*** THE DATA ***

-- ==== Sys2Proof/Laws/KeepsOpens.lean ====
section
/-! SUPPORT. Searches of the tables, and the one act that opens a slot: `Part.Evolves` for it, and the law of current
slots across it (R27, R29, R30). -/

namespace Sys2Proof.Machine

/-! ## Searches -/

theorem numbered_eq {α : Type} {n : Nat} (v : Vector α n) : numbered v = (List.finRange n).map fun i => (i, v[i]) := by
  apply List.ext_getElem <;> simp [numbered]

theorem mem_numbered {α : Type} {n : Nat} (v : Vector α n) (i : Fin n) : (i, v[i]) ∈ numbered v := by
  rw [numbered_eq]
  exact List.mem_map.mpr ⟨i, List.mem_finRange i, rfl⟩

theorem numbered_get {α : Type} {n : Nat} (v : Vector α n) {x : Fin n × α} (h : x ∈ numbered v) : x.2 = v[x.1] := by
  rw [numbered_eq] at h
  obtain ⟨i, _, rfl⟩ := List.mem_map.mp h
  rfl

/-- What a search of a table finds meets the test. -/
theorem findNumbered_some {α : Type} {n : Nat} {v : Vector α n} {test : α → Bool} {i : Fin n}
    (h : (((numbered v).find? fun x => test x.2).map fun x => x.1) = some i) : test v[i] = true := by
  obtain ⟨x, hx, rfl⟩ := Option.map_eq_some_iff.mp h
  have := List.find?_some hx
  rwa [numbered_get v (List.mem_of_find?_eq_some hx)] at this

/-- A search of a table that finds none fails everywhere. -/
theorem findNumbered_none {α : Type} {n : Nat} {v : Vector α n} {test : α → Bool}
    (h : (((numbered v).find? fun x => test x.2).map fun x => x.1) = none) (i : Fin n) : test v[i] = false := by
  have := List.find?_eq_none.mp (Option.map_eq_none_iff.mp h) (i, v[i]) (mem_numbered v i)
  exact Bool.eq_false_iff.mpr this

theorem Part.findSlot_some {p : Part} {test : Slot → Bool} {n : Fin 512} (h : p.findSlot test = some n) :
    test p.slots[n] = true := findNumbered_some h

theorem Part.findSlot_none {p : Part} {test : Slot → Bool} (h : p.findSlot test = none) (n : Fin 512) :
    test p.slots[n] = false := findNumbered_none h n

/-- No in-use slot of an identity that is not outdated has its version or a later one. -/
theorem Part.below_of_not_outdated {p : Part} {id : Identity} {v : Nat} (h : p.outdated id v = false) (m : Fin 512)
    (use : p.slots[m].inUse = true) (same : p.slots[m].id = id) : p.slots[m].version < v := by
  have e : p.findSlot (fun s => s.inUse && s.id == id && decide (v ≤ s.version)) = none :=
    Option.isSome_eq_false_iff.mp h |> Option.isNone_iff_eq_none.mp
  have := Part.findSlot_none e m
  rw [use, same, beq_self_eq_true, Bool.true_and, Bool.true_and, decide_eq_false_iff_not] at this
  omega

/-! ## The opening of a slot -/

/-- The mirror writes of a change leave all but memory and the port. -/
theorem Part.changeSlot_keeps (q : Part) (n : Fin 512) (f : Slot → Slot) :
    (q.setSlot n { f q.slots[n] with change := q.slots[n].change + 1 }).Keeps (q.changeSlot n f) := by
  unfold Part.changeSlot
  dsimp only
  exact (Part.Keeps.refl _).mirrorWrite fun _ x => List.mem_of_mem_filter x

namespace Part.Evolves

variable {p q : Part} (h : p.Evolves q)
include h

theorem setSlot {n : Fin 512} {x : Slot} : p.Evolves (q.setSlot n x) :=
  h.trans ⟨rfl, rfl, rfl, fun _ _ => rfl, id, id, id, id, id, id⟩

theorem changeSlot {n : Fin 512} {f : Slot → Slot} : p.Evolves (q.changeSlot n f) :=
  h.setSlot.trans (Part.changeSlot_keeps q n f).toEvolves

end Part.Evolves

theorem Part.Keeps.adoptOrphans {p q : Part} (h : p.Keeps q) {id : Identity} {v : Nat} {ref : SlotRef} :
    p.Keeps (q.adoptOrphans id v ref) := by
  refine h.setOrphans (Part.orphansBounded_map _ fun y _ => ?_)
  split <;> exact ⟨rfl, rfl, rfl, rfl⟩

/-- The rest of a supersession once the old slot is SUPERSEDED. -/
theorem Part.supersede_keeps (q : Part) (old new : Fin 512) :
    (q.changeSlot old fun s => { s with state := .superseded, deadline := none }).Keeps (q.supersede old new) := by
  unfold Part.supersede
  have h1 := (Part.Keeps.refl (q.changeSlot old fun s => { s with state := .superseded, deadline := none }))
  exact Part.Keeps.ite h1.raise.freeSlot h1.raise

/-- The slot opened and PAGE_OPENED raised (R29). -/
def Part.openedSlot (p : Part) (c : Parcel) (n : Fin 512) : Part :=
  let q := p.changeSlot n fun s => s.opened c p.gapDeadline
  q.raise .pageOpened (.page { q.slots[n].form n with a := c.header.bandCount, b := c.header.toneCount })

/-- The slots as a valid new HEAD leaves them before anything else is told of it (R29, R30). -/
def Part.openedSlots (p : Part) (c : Parcel) (n : Fin 512) : Part :=
  match p.currentSlot c.header.id with
  | none => p.openedSlot c n
  | some m => (p.openedSlot c n).changeSlot m fun s => { s with state := .superseded, deadline := none }

theorem Part.openedSlots_evolves (p : Part) (c : Parcel) (n : Fin 512) : p.Evolves (p.openedSlots c n) := by
  have h1 : p.Evolves (p.changeSlot n fun s => s.opened c p.gapDeadline) := (Part.Evolves.refl p).changeSlot
  have h2 : p.Evolves (p.openedSlot c n) := h1.trans (Part.Keeps.raise (Part.Keeps.refl _)).toEvolves
  unfold Part.openedSlots
  split
  · exact h2
  · exact h2.changeSlot

theorem Part.openPage_keeps (p : Part) (c : Parcel) (n : Fin 512) : (p.openedSlots c n).Keeps (p.openPage c n) := by
  unfold Part.openPage Part.openedSlots
  dsimp only
  refine Part.Keeps.tellCurrent (Part.Keeps.adoptOrphans (Part.Keeps.dropOrphans ?_))
  cases p.currentSlot c.header.id with
  | none => exact Part.Keeps.refl _
  | some m => exact Part.supersede_keeps _ _ _

theorem Part.openPage_evolves (p : Part) (c : Parcel) (n : Fin 512) : p.Evolves (p.openPage c n) :=
  (p.openedSlots_evolves c n).trans (p.openPage_keeps c n).toEvolves

theorem Part.openedSlot_slots (p : Part) (c : Parcel) (n : Fin 512) :
    (p.openedSlot c n).slots = (p.changeSlot n fun s => s.opened c p.gapDeadline).slots :=
  Part.raise_slots _ _ _

/-- The law of current slots across the opening (R30). -/
theorem Part.openedSlots_currentSlots (p : Part) (c : Parcel) (n : Fin 512) (free : p.slots[n].state = .free)
    (newer : p.outdated c.header.id c.header.version = false) (law : p.currentSlots) :
    (p.openedSlots c n).currentSlots := by
  have below := fun m => Part.below_of_not_outdated newer m
  have at_n : (p.openedSlot c n).slots[n].current = true ∧ (p.openedSlot c n).slots[n].id = c.header.id
      ∧ (p.openedSlot c n).slots[n].version = c.header.version := by
    rw [Part.openedSlot_slots, Part.changeSlot_get]
    exact ⟨rfl, rfl, rfl⟩
  have off_n : ∀ m : Fin 512, m ≠ n → (p.openedSlot c n).slots[m] = p.slots[m] := by
    intro m hm
    rw [Part.openedSlot_slots, Part.changeSlot_get_ne _ _ _ _ hm]
  unfold Part.openedSlots
  cases e : p.currentSlot c.header.id with
  | none =>
    have none_current : ∀ m : Fin 512, p.slots[m].id = c.header.id → ¬ p.slots[m].current = true := by
      intro m same cur
      have := Part.findSlot_none e m
      rw [cur, same, beq_self_eq_true] at this
      exact absurd this (by decide)
    intro a b ne cur use same
    dsimp only at cur use same ⊢
    by_cases ha : a = n
    · subst ha
      rw [at_n.2.1] at same
      rw [off_n b (Ne.symm ne)] at use same ⊢
      rw [at_n.2.2]
      exact ⟨Slot.superseded_of use (none_current b same), below b use same⟩
    · rw [off_n a ha] at cur same ⊢
      by_cases hb : b = n
      · subst hb
        rw [at_n.2.1] at same
        exact absurd cur (none_current a same.symm)
      · rw [off_n b hb] at use same ⊢
        exact law a b ne cur use same
  | some m =>
    have old : p.slots[m].current = true ∧ p.slots[m].id = c.header.id := by
      have := Part.findSlot_some e
      simpa using this
    have hm : m ≠ n := by
      rintro rfl
      have := old.1
      rw [Slot.current, free] at this
      exact absurd this (by decide)
    intro a b ne cur use same
    dsimp only at cur use same ⊢
    by_cases am : a = m
    · subst am
      rw [Part.changeSlot_get] at cur
      exact absurd cur (by simp [Slot.current])
    rw [Part.changeSlot_get_ne _ _ _ _ am] at cur same ⊢
    by_cases ha : a = n
    · subst ha
      rw [at_n.2.1] at same
      rw [at_n.2.2]
      by_cases bm : b = m
      · subst bm
        rw [Part.changeSlot_get, off_n b hm]
        exact ⟨rfl, below b (Slot.inUse_of_current old.1) old.2⟩
      · rw [Part.changeSlot_get_ne _ _ _ _ bm, off_n b (Ne.symm ne)] at use same ⊢
        exact ⟨(law m b (Ne.symm bm) old.1 use (same.trans old.2.symm)).1, below b use same⟩
    · rw [off_n a ha] at cur same ⊢
      by_cases hb : b = n
      · subst hb
        rw [Part.changeSlot_get_ne _ _ _ _ (Ne.symm hm), at_n.2.1] at same
        have := (law a m am cur (Slot.inUse_of_current old.1) (old.2.trans same)).1
        rw [Slot.current, this] at old
        exact absurd old.1 (by decide)
      · by_cases bm : b = m
        · subst bm
          rw [Part.changeSlot_get, off_n b hb] at same
          have := (law a b ne cur (Slot.inUse_of_current old.1) same).1
          rw [Slot.current, this] at old
          exact absurd old.1 (by decide)
        · rw [Part.changeSlot_get_ne _ _ _ _ bm, off_n b hb] at use same ⊢
          exact law a b ne cur use same

theorem Part.Keeps.duplicateHead {p q : Part} (h : p.Keeps q) {c : Parcel} {n : Fin 512} :
    p.Keeps (q.duplicateHead c n) := by
  unfold Part.duplicateHead
  dsimp only
  refine Part.Keeps.slotFollows ?_
  split
  · exact h
  · exact h.raise

/-- The filing of a HEAD keeps the part, or opens the lowest FREE slot for a version newer than every in-use slot of
its identity (R27). -/
theorem Part.fileHead_cases (p : Part) (c : Parcel) :
    p.Keeps (p.fileHead c) ∨
      ∃ n, p.slots[n].state = .free ∧ p.outdated c.header.id c.header.version = false
        ∧ p.fileHead c = p.openPage c n := by
  have h := Part.Keeps.refl p
  unfold Part.fileHead
  cases p.versionSlot c.header.id c.header.version with
  | some n =>
    rw [Part.fileHeadIn]
    exact Or.inl h.duplicateHead
  | none =>
    rw [Part.fileHeadIn]
    by_cases o : p.outdated c.header.id c.header.version = true
    · rw [if_pos o]
      exact Or.inl h
    · rw [if_neg o]
      unfold Part.newHead
      split
      · exact Or.inl h.raise
      · cases e : p.findSlot fun s => s.state == .free with
        | none =>
          rw [Part.openLowest]
          exact Or.inl h.raise
        | some n =>
          rw [Part.openLowest]
          have free := Part.findSlot_some e
          exact Or.inr ⟨n, by simpa using free, by simpa using o, rfl⟩

theorem Part.fileHead_evolves (p : Part) (c : Parcel) : p.Evolves (p.fileHead c) := by
  rcases p.fileHead_cases c with h | ⟨n, _, _, e⟩
  · exact h.toEvolves
  · rw [e]
    exact p.openPage_evolves c n

/-- The law of current slots goes on across the filing of a HEAD (R27, R30). -/
theorem Part.fileHead_currentSlots (p : Part) (c : Parcel) (law : p.currentSlots) : (p.fileHead c).currentSlots := by
  rcases p.fileHead_cases c with h | ⟨n, free, newer, e⟩
  · exact h.currentSlots law
  · rw [e]
    exact (p.openPage_keeps c n).currentSlots (p.openedSlots_currentSlots c n free newer law)

end Sys2Proof.Machine
end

*** End of THE DATA ***

_HOW TO COMPLETE THIS TASK:_ Write out exactly, and only, each line from the one with "s.state == .free with" down to the last line of the records above.

_RESULT:_
      · cases e : p.findSlot fun s => s.state == .free with
        | none =>
          rw [Part.openLowest]
          exact Or.inl h.raise
        | some n =>
          rw [Part.openLowest]
          have free := Part.findSlot_some e
          exact Or.inr ⟨n, by simpa using free, by simpa using o, rfl⟩

theorem Part.fileHead_evolves (p : Part) (c : Parcel) : p.Evolves (p.fileHead c) := by
  rcases p.fileHead_cases c with h | ⟨n, _, _, e⟩
  · exact h.toEvolves
  · rw [e]
    exact p.openPage_evolves c n

/-- The law of current slots goes on across the filing of a HEAD (R27, R30). -/
theorem Part.fileHead_currentSlots (p : Part) (c : Parcel) (law : p.currentSlots) : (p.fileHead c).currentSlots := by
  rcases p.fileHead_cases c with h | ⟨n, free, newer, e⟩
  · exact h.currentSlots law
  · rw [e]
    exact (p.openPage_keeps c n).currentSlots (p.openedSlots_currentSlots c n free newer law)

end Sys2Proof.Machine
end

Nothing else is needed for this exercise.